We applied comparative genomic hybridization to reveal an XX/XY sex chromosome system in which the Y chromosome is highly differentiated from the X in both gross morphology and DNA sequence. In addition, FISH mapping has revealed that two microsatellite repeat motifs, (AGAT)n and (AC)n, have been amplified multiple times on the Y chromosome.

Conclusion

XY karyotypes are found in other pygopodids (Delma inornata and Lialis burtonis), suggesting that the common ancestor of Pygopodidae also had XY sex chromosomes. However, the morphology and size of the Y chromosomes are different among the three species, suggesting that the processes underlying the evolution of sex chromosomes in the Pygopodidae involved chromosome rearrangements and accumulation and amplification of repeats.

Keywords

ReptileSex chromosome differentiationY chromosome degeneration

Background

Sex determination in reptiles shows astonishing diversity in comparison with other amniotes. It includes temperature-dependent sex determination (TSD) in many turtles, all crocodiles, the tuatara and many lizards, a wide variety of female heterogamety and male heterogamety sex chromosomal forms including species with multiple sex chromosomes, and species in which temperature and sex chromosomes combine influence to determine sex [15]. Nowhere is this evolutionary lability more evident than that among the Gekkota, the oldest radiation of squamates. This infraorder includes species with XX/XY and ZZ/ZW modes of sex determination and TSD, with different sex determination forms even within the same family (Figure 1).
Figure 1

Phylogenetic relationship and sex determination systems in Gekkota (A), and phylogenetic relationships in Pygopodidae (B). A. Phylogenetic tree is referred to Vidal and Hedges [6]. The sex determination systems are adopted from Gamble [7]. The number of described species followed by the number of species with known sex determining mechanism is shown under each family. XY indicates clade contains species with male heterogamety, ZW indicates clade contains species with female heterogamety, TSD indicates clade contains species with temperature-dependent sex determination and GSD indicates clade contains species with genetic sex determination not associated with heteromorphic sex chromosomes. B. Phylogenetic trees of seven genera of Pygopodidae are adopted from Jennings et al. [8]: left and Oliver and Sanders [9]: right, respectively.
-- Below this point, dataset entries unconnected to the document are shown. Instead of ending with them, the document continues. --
-- ==== Sys2Proof/Laws/Pixels.lean ====
section
/-! SUPPORT. Colour channels, nibbles, tile rows and status words as numbers, so that `omega` can finish. -/

namespace Sys2Proof

/-! ## Masks -/

theorem and_1 (n : Nat) : n &&& 1 = n % 2 := Nat.and_two_pow_sub_one_eq_mod n 1
theorem and_15 (n : Nat) : n &&& 0xF = n % 16 := Nat.and_two_pow_sub_one_eq_mod n 4
theorem and_31 (n : Nat) : n &&& 0x1F = n % 32 := Nat.and_two_pow_sub_one_eq_mod n 5

/-- A mask of five bits at bit `k`. -/
theorem and_31_shifted (n k : Nat) : (n &&& (0x1F <<< k)) >>> k = n / 2 ^ k % 32 := by
  rw [Nat.shiftRight_and_distrib, Nat.shiftLeft_shiftRight, and_31, Nat.shiftRight_eq_div_pow]

theorem toNat_ofBool (b : Bool) : (BitVec.ofBool b).toNat = b.toNat := by cases b <;> rfl

namespace Machine

/-! ## The channels of a 15-bit colour (spec/40_palette.md R141) -/

theorem col15_r (c : BitVec 16) : (col15 c).r.toNat = 8 * (c.toNat % 32) := by
  simp only [col15, and_31, BitVec.toNat_ofNat]; omega

theorem col15_g (c : BitVec 16) : (col15 c).g.toNat = 8 * (c.toNat / 32 % 32) := by
  have := and_31_shifted c.toNat 5
  simp only [col15, BitVec.toNat_ofNat, show (0x03E0 : Nat) = 0x1F <<< 5 from rfl, this]; omega

theorem col15_b (c : BitVec 16) : (col15 c).b.toNat = 8 * (c.toNat / 1024 % 32) := by
  have := and_31_shifted c.toNat 10
  simp only [col15, BitVec.toNat_ofNat, show (0x7C00 : Nat) = 0x1F <<< 10 from rfl, this]; omega

/-- Triples with equal channels are equal. -/
theorem Rgb.ext_toNat {x y : Rgb} (hr : x.r.toNat = y.r.toNat) (hg : x.g.toNat = y.g.toNat) (hb : x.b.toNat = y.b.toNat) :
    x = y := by
  cases x; cases y
  simp only [Rgb.mk.injEq]
  exact ⟨BitVec.eq_of_toNat_eq hr, BitVec.eq_of_toNat_eq hg, BitVec.eq_of_toNat_eq hb⟩

/-- A little-endian half word as a number (spec/00_scope.md R17). -/
theorem srcRead16_toNat (s : State) (a : Nat) :
    (srcRead16 s a).toNat = (srcRead s a).toNat + 256 * (srcRead s (a + 1)).toNat := by
  rw [srcRead16, toNat_append_mul]; omega

/-! ## Nibbles and tile rows (spec/41_tile_unpacker.md R161, spec/10_state.md R52) -/

theorem nibbleOf_low (b : Byte) : (nibbleOf b 0).toNat = b.toNat % 16 := by
  simp only [nibbleOf, and_15, BitVec.toNat_ofNat]; simp

theorem nibbleOf_high (b : Byte) : (nibbleOf b 1).toNat = b.toNat / 16 := by
  have := b.isLt
  simp only [nibbleOf, and_15, BitVec.toNat_ofNat, Nat.shiftRight_eq_div_pow]; omega

theorem packRow_toNat (row : Vector Nibble 8) :
    (packRow row).toNat = row[0].toNat + 16 * row[1].toNat + 256 * row[2].toNat + 4096 * row[3].toNat +
      65536 * row[4].toNat + 1048576 * row[5].toNat + 16777216 * row[6].toNat + 268435456 * row[7].toNat := by
  simp only [packRow, toNat_append_mul]; omega

/-! ## Words -/

theorem rgbWord_toNat (c : Rgb) : (rgbWord c).toNat = c.r.toNat + 256 * c.g.toNat + 65536 * c.b.toNat := by
  simp only [rgbWord, toNat_append_mul]; simp; omega

theorem statusWord_toNat (s : State) :
    (statusWord s).toNat = 256 * s.err.toNat + 4 * s.ovr.toNat + 2 * s.done.toNat + s.busy.toNat := by
  simp only [statusWord, toNat_append_mul, toNat_ofBool]; simp; omega

end Machine
end Sys2Proof
end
The Pygopodidae, endemic to Australia and New Guinea [10], is Gondwanan in origin and sits together with Australian geckos from the families Carphodactylidae and Diplodactylidae, within the infraorder Gekkota [6, 9]. The three Australian Gekkota families diverged around 70 million years ago (Figure 1A). Species within Pygopodidae are known as flap-footed lizards or legless lizard because they have no forelimbs but retain vestigial hind limbs in the form of small scaly flaps [11]. The Family comprises seven genera – Aprasia, Delma, Lialis, Ophidiocephalus, Paradelma, Pletholax and Pygopus. Lineages represented today by Delma and then Lialis are the first genera to diverge from a common ancestor (Figure 1B) [8, 9].

Pygopodids have chromosomes ranging in number from 2n = 34 in Lialis burtonis to 36 in Delma inornata and 38 in D. fraseri, Ophidiocephalus spp. and Pygopus spp.[12]. Only two species, Delma inornata and Lialis burtonis, have the direction of heterogamety determined, and both have male heterogamety [13, 14]. However, there are some important differences between the two species. D. inornata has XX/XY sex chromosomes in which the submetacentric Y chromosome is much larger than acrocentric X chromosome [14], whereas L. burtonis has an X1X1X2X2/X1X2Y sex chromosome system with the Y chromosome being intermediate in size between the X1 and X2 chromosomes [13]. Based on the presence of male heterogamety in these two species, pygopodids are generally regarded to have male heterogamety [14], but this generalization is premature given that these two species represent only 2 out of seven pygopodid genera. Most chromosomal studies of this family have been equivocal on the sex chromosomes, so it is not yet clear that male heterogamety is the universal or even typical state.

The Pink-tailed worm-lizard, Aprasia parapulchella, is a small pygopodid [8, 10, 15] largely confined in distribution to the Australian Capital Territory (ACT) and a few remaining outlying populations in the New South Wales and Victoria [11]. At present, A. parapulchella is threatened with extinction through habitat loss caused by conversion to farmland or urban development. In a previous study [16] using 25 microsatellite loci, two loci, APP6 (Accession no. JQ713339 containing the microsatellite motifs CATT and GT) and APP40 (JQ713352 containing the microsatellite motif AGAT), showed sex specific polymorphisms. Each of the two loci was heterozygous in only 4 of 40 males (10%) but heterozygous in 33 of 69 females (50%) and 23 of 69 females (33.3.%), respectively. These two loci are likely to be linked to the sex chromosomes in this species.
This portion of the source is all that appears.